With this caveat in mind, let’s turn our attention to the Middle East. Unless you’re a hermit living in a remote cave, you presumably know that Israel is locked in another fight with Hamas.

I’ve previously explained that I’m very sympathetic to the notion that Israel has a right to defend itself.

But supporting Israel’s right to self defense doesn’t mean I should foot the bill. Yet that’s what’s happening. According to Wikipedia, Washington sends about $3 billion per year to subsidize Israel’s military.

And now that amount will be even larger because Congress just approved another $225 million to help finance Israel’s missle-defense system.

Congress approved a $225 million package to replenish Israel’s missile defenses with its last order of business before a five-week recess… The House’s 395-8 vote in favor late Friday followed Senate adoption of the legislation by voice vote earlier in the day. The money is directed toward restocking Israel’s Iron Dome, which has been credited with shooting down dozens of incoming rockets fired by Palestinian militants over 3½ weeks of war. …Iron Dome has enjoyed strong U.S. technological and financial support. Throughout its history, the U.S. has provided more than $700 million to help Israel cover costs for batteries, interceptors, production costs and maintenance, the Congressional Research Service said. The total already appeared set to climb above $1 billion after Senate appropriators doubled the Obama administration’s request for Iron Dome funding for fiscal 2015. Now it seems likely to rise even further.

But this doesn’t mean everyone is happy about all this spending.

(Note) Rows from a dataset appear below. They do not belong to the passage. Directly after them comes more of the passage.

-- ==== Sys2Proof/Safety.lean ====
section
/-! DEFINITION. What claims are stated in: the ends of a run (42_control R165), the observation (00_scope R13),
the invariants of the block, and the line sequences as the rules print them. -/

namespace Sys2Proof.Machine

/-- A run has ended (42_control R165). -/
def State.ended (s : State) : Bool := s.phase == .halted || s.phase == .faulted

/-- The only successful end of a run (42_control R165). -/
def State.succeeded (s : State) : Bool := s.phase == .halted && s.exitCode == 0

/-- What two runs are compared by (00_scope R13). -/
structure Observation where
  trace : List Event
  status : Word
  frame : BitVec 64
  deriving DecidableEq, Repr

/-- The observation of a state (00_scope R13). -/
def State.observation (s : State) : Observation := { trace := s.trace, status := s.status, frame := s.framePort }

/-- The block between commands (10_state R26). -/
def State.isIdle (s : State) : Prop := s.busy = false ∧ s.seq = []

/-- The encoder's invariants (10_state R21, R22, 41_encoder R146 (a), (b)). -/
structure State.EncoderInv (s : State) : Prop where
  cur_le : s.cur.toNat ≤ 8
  zero_bits : ∀ i : Fin 8, bits 4 3 s.frame[i] = 0
  above_cur : ∀ i : Fin 8, s.cur.toNat < i.val → s.frame[i] = 0
  at_cur : ∀ i : Fin 8, i.val = s.cur.toNat → s.frame[i] = 0x00 ∨ s.frame[i] = 0x80

/-- What FCODE, EXIT and BADCHAR hold in each phase (10_state R27 to R29, 60_exceptions R172). -/
def State.RecordInv (s : State) : Prop :=
  match s.fcode with
  | none => s.phase ≠ .faulted ∧ s.exitCode = 0 ∧ s.badchar = 0
  | some c => s.phase = .faulted ∧ s.exitCode = c.exit ∧ (c ≠ .badChar → s.badchar = 0)

/-- BUSY is 0 in HALTED and FAULTED, and an idle sequencer has nothing to run (10_state R24, R26). -/
def State.SequencerInv (s : State) : Prop :=
  (s.busy = true → s.phase.live = true) ∧ (s.busy = false → s.seq = [])

/-- The block's invariant, between commands and inside them. -/
structure State.BlockInv (s : State) : Prop where
  encoder : s.EncoderInv
  record : s.RecordInv
  sequencer : s.SequencerInv

/-- After INIT, between commands: the lines are outputs, LOAD and CLK are high (40_protocol R117), the receiver
saw the levels the block drives, and the observation of the run has started (20_memory R62). -/
def State.LinesInv (s : State) : Prop :=
  s.phase = .configured ∨ s.phase = .sent →
    s.oe = ⟨true, true, true⟩ ∧ s.lv.load = true ∧ s.lv.clk = true ∧
    s.rx.data = s.lv.data ∧ s.rx.clk = true ∧ s.rx.load = true ∧
    ∃ k, s.obsStart = some k ∧ k ≤ s.rx.log.length

/-- The level the receiver last saw on a line (20_memory R62). -/
def Receiver.level (r : Receiver) : Line → Bool
  | .data => r.data
  | .clk => r.clk
  | .load => r.load

/-- The level the last write to a line among some micro-operations drove (10_state R31). -/
def lastWrite (l : Line) : List Micro → Option Bool
  | [] => none
  | .write l' b :: ms => (lastWrite l ms).orElse fun _ => if l' = l then some b else none
  | _ :: ms => lastWrite l ms

/-- The observation of the run has started, and nothing of it is beyond RX_LOG (20_memory R62). -/
def State.ObservationInv (s : State) : Prop := ∃ k, s.obsStart = some k ∧ k ≤ s.rx.log.length

/-- What the micro-operations a command has done so far have left: the lines it configured are outputs, the lines it wrote
hold the last level, at the receiver too, and the observation it started stands (40_protocol R110, R112, R114). -/
structure State.Done (s : State) (done : List Micro) : Prop where
  outputs : ∀ l, .cfgOut l ∈ done → s.oe.get l = true
  levels : ∀ l b, lastWrite l done = some b → s.lv.get l = b ∧ s.rx.level l = b
  observed : .markObservation ∈ done → s.ObservationInv

/-- Inside a command: what is left to run is the rest of the micro-operations of a command word accepted in the present phase
(10_state R24), and the lines are as the done part left them; after INIT they are outputs, the receiver saw their levels, and
CLK and LOAD are high where the command has not yet written them (40_protocol R117). -/
def State.InsideInv (s : State) : Prop :=
  ∃ (w : Word) (s0 : State) (done : List Micro), s0.phase = s.phase ∧ commandOps w s0 = done ++ s.seq ∧ s.Done done ∧
    (s.phase = .configured ∨ s.phase = .sent →
      s.oe = ⟨true, true, true⟩ ∧ (∀ l, s.rx.level l = s.lv.get l) ∧ s.ObservationInv ∧
      s.lv.clk = (lastWrite .clk done).getD true ∧ s.lv.load = (lastWrite .load done).getD true)

/-- The lines' invariant between commands and inside them. -/
structure State.RunLinesInv (s : State) : Prop where
  between : s.busy = false → s.LinesInv
  inside : s.busy = true → s.InsideInv

/-- The state after some micro-operations that all go on; none if one of them ends the command (00_scope R12). -/
def goAll : List Micro → State → Option State
  | [], s => some s
  | m :: ms, s =>
    match m.run s with
    | .go t => goAll ms t
    | .stop _ => none

/-- The three writes of bit i (40_protocol R110). -/
def bitEvents (v : Wire) (i : Nat) : List Event :=
  [.wr .clk false, .wr .data (v.getLsbD i), .wr .clk true]

/-- ShiftBody's events: i = 15 down to 0 (40_protocol R110). -/
def shiftEvents (v : Wire) : List Event := (List.range 16).flatMap fun j => bitEvents v (15 - j)

/-- TxnBody's events (40_protocol R112). -/
def txnEvents (t : Byte × Byte) : List Event :=
  [.wr .load true] ++ shiftEvents (t.1 ++ t.2) ++ [.wr .load false, .wr .load true]

/-- The levels after some events (10_state R31). -/
def Lines.afterEvents (r : Lines) (es : List Event) : Lines :=
  es.foldl (fun r e => match e with | .wr l b => r.set l b | _ => r) r

/-- The rising edges of a line among some events, from a level before them (20_memory R59). -/
def risingEdges (l : Line) : Bool → List Event → Nat
  | _, [] => 0
  | lev, .wr l' b :: es => if l' = l then (if b && !lev then 1 else 0) + risingEdges l b es else risingEdges l lev es
  | lev, _ :: es => risingEdges l lev es

/-- The falling edges of a line among some events, from a level before them (20_memory R59). -/
def fallingEdges (l : Line) : Bool → List Event → Nat
  | _, [] => 0
  | lev, .wr l' b :: es => if l' = l then (if !b && lev then 1 else 0) + fallingEdges l b es else fallingEdges l lev es
  | lev, _ :: es => fallingEdges l lev es

/-- DATA is written only while CLK is low (40_protocol R117 (d)). -/
def dataWrittenOnlyAtClkLow : Lines → List Event → Bool
  | _, [] => true
  | r, .wr l b :: es => (l != .data || !r.clk) && dataWrittenOnlyAtClkLow (r.set l b) es
  | r, _ :: es => dataWrittenOnlyAtClkLow r es

/-- LOAD changes level only while CLK is high (40_protocol R117 (e)). -/
def loadMovesOnlyAtClkHigh : Lines → List Event → Bool
  | _, [] => true
  | r, .wr l b :: es => (l != .load || b == r.load || r.clk) && loadMovesOnlyAtClkHigh (r.set l b) es
  | r, _ :: es => loadMovesOnlyAtClkHigh r es

/-- Whether an event is a line write, of a given line. -/
def Event.isWriteTo (l : Line) : Event → Bool
  | .wr l' _ => l' == l
  | _ => false

/-- Whether an event is a line write. -/
def Event.isWrite : Event → Bool
  | .wr _ _ => true
  | _ => false

/-- Whether an event configures a line. -/
def Event.isCfg : Event → Bool
  | .cfg _ => true
  | _ => false

/-- Whether an event is a platform setup call. -/
def Event.isPlat : Event → Bool
  | .plat _ => true
  | _ => false

/-- Whether an event reads LOAD. -/
def Event.isRead : Event → Bool
  | .rd _ => true
  | _ => false

/-- The DATA levels the receiver samples at its CLK rising edges while it sees some writes (20_memory R63). -/
def samples : Receiver → List (Line × Bool) → List Bool
  | _, [] => []
  | r, w :: ws =>
    (if w.1 == .clk && w.2 && !r.clk then [r.data] else []) ++ samples (r.see w.1 w.2) ws

/-- The receiver after it saw some writes, in order (20_memory R60, R63). -/
def Receiver.seeAll (r : Receiver) (ws : List (Line × Bool)) : Receiver :=
  ws.foldl (fun r w => r.see w.1 w.2) r

/-- The state a fault leaves (60_exceptions R176), from a code, its exit code and the BADCHAR to hold. -/
def State.faultedWith (s : State) (c : FaultCode) (exit bad : Byte) : State :=
  { s with fcode := some c, exitCode := exit, badchar := bad, phase := .faulted, busy := false, seq := [] }

/-- Offering a word raises ILLEGAL_CMD in every live phase and does nothing else (42_control R162); cp is left
unconstrained (log 10). -/
def raisesIllegalCmd (w : Word) : Prop :=
  ∀ (s : State) (rest : List Input), s.busy = false → s.phase.live = true → s.inputs = .cmd w :: rest →
    ∃ t, step s = .next t ∧ t = { s.faultedWith .illegalCmd 1 s.badchar with inputs := rest, cp := t.cp }

/-- A DIGIT character of the ROM (30_encoding R92). -/
def isDigitChar (c : Byte) : Bool := romClass (crom c) == 1

/-- The digit code of a character (30_encoding R90, R91). -/
def codeOf (c : Byte) : Byte := (romCode (crom c)).zeroExtend 8

/-- The digit-producing characters of a string, rightmost first (41_encoder R145, R147). -/
def digitsOf (cs : List Byte) : List Byte := cs.reverse.filter isDigitChar

/-- The number of digit-producing characters at indices greater than `j`: the slot a '.' at `j` marks (41_encoder R147 (c)). -/
def pointSlot (cs : List Byte) (j : Nat) : Nat := ((cs.drop (j + 1)).filter isDigitChar).length

/-- Whether some '.' of the string marks slot `k` (41_encoder R147 (c)). -/
def hasPoint (cs : List Byte) (k : Nat) : Bool :=
  (List.range cs.length).any fun j => cs[j]? == some 0x2E && pointSlot cs j == k

/-- What slot `k` holds for a string (41_encoder R146 (c), R147 (a), (c)): the code of the (k+1)-th digit-producing
character from the right, 0 beyond, and bit 7 when a '.' marks the slot. -/
def slotOf (cs : List Byte) (k : Nat) : Byte :=
  (match (digitsOf cs)[k]? with
    | some c => codeOf c
    | none => 0) ||| (if hasPoint cs k then 0x80 else 0)

/-- A string the encoder takes without a fault: valid characters, at most 8 of them digit-producing, and no '.' to the
left of 8 of those (41_encoder R147). -/
def encodable (cs : List Byte) : Bool :=
  cs.all validChars.contains && decide ((digitsOf cs).length ≤ 8) && !hasPoint cs 8

/-- The twenty DIGIT rows with their codes, as opcode_table.json and 30_encoding R90 and R91 list them. -/
def digitRows : List (Instr × BitVec 4) :=
  [(.char0, 0), (.char1, 1), (.char2, 2), (.char3, 3), (.char4, 4),
   (.char5, 5), (.char6, 6), (.char7, 7), (.char8, 8), (.char9, 9)] ++
  [(.charMinus, 10), (.charE, 11), (.charLowerE, 11), (.charH, 12), (.charLowerH, 12),
   (.charL, 13), (.charLowerL, 13), (.charP, 14), (.charLowerP, 14), (.charSpace, 15)]

/-- The fourteen wire rows with their addresses (30_encoding R87). -/
def wireRows (d : Byte) : List (Instr × Byte) :=
  [(.wireNoop d, 0x00), (.wireDigit0 d, 0x01), (.wireDigit1 d, 0x02), (.wireDigit2 d, 0x03),
   (.wireDigit3 d, 0x04), (.wireDigit4 d, 0x05), (.wireDigit5 d, 0x06), (.wireDigit6 d, 0x07)] ++
  [(.wireDigit7 d, 0x08), (.wireDecodeMode d, 0x09), (.wireIntensity d, 0x0A),
   (.wireScanLimit d, 0x0B), (.wireShutdown d, 0x0C), (.wireDisplayTest d, 0x0F)]

/-- The rows of 30_encoding R82: match, mask, and the instruction with its operands (R84). -/
def cmdRows : List (Word × Word × (Word → Instr)) :=
  [(0x10000000, 0xFFFFFFFF, fun _ => .encClear),
   (0x20000000, 0xFFFFFF00, fun w => .encChar (bits 0 8 w)),
   (0x30000000, 0xFF000000, fun w => .init (bits 16 8 w) (bits 8 8 w) (bits 0 8 w)),
   (0x40000000, 0xFFFF0000, fun w => .shift16 (bits 0 16 w)),
   (0x50000000, 0xFFFF0000, fun w => .txn (bits 8 8 w) (bits 0 8 w)),
   (0x60000000, 0xFFFFFFFF, fun _ => .frameOut),
   (0x70000000, 0xFFFFFFFF, fun _ => .halt)]

/-- The events of a command that went from `s` to `t` (00_scope R13). -/
def eventsSince (s t : State) : List Event := t.trace.drop s.trace.length

/-- PLAT, CFG, WR and RD counts (40_protocol R119). -/
def eventCounts (es : List Event) : Nat × Nat × Nat × Nat :=
  (es.countP Event.isPlat, es.countP Event.isCfg, es.countP Event.isWrite, es.countP Event.isRead)

/-- Whether an input is the host's RESET. -/
def Input.isReset : Input → Bool
  | .reset _ => true
  | _ => false

/-- Commands and characters, the instructions the block itself executes; the wire rows are the receiver's. -/
def blockRuns (i : Instr) : Bool :=
  match encode i with
  | .cmd32 _ => true
  | .char8 _ => true
  | .wire16 _ => false

end Sys2Proof.Machine
end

Some libertarian-leaning fiscal conservatives opposed the added subsidies, or at least wanted Congress to come up with offsetting cuts.

Despite almost universal support for Israel in Congress, the Iron Dome money appeared in doubt only a day ago as Senate efforts stalled after an effort by Republican Sen. Tom Coburn of Oklahoma to find cuts elsewhere in the budget to pay for the aid.  …Voting against the measure in the House were…Republicans Justin Amash of Michigan, Walter Jones of North Carolina, Thomas Massie of Kentucky and Mark Sanford of South Carolina.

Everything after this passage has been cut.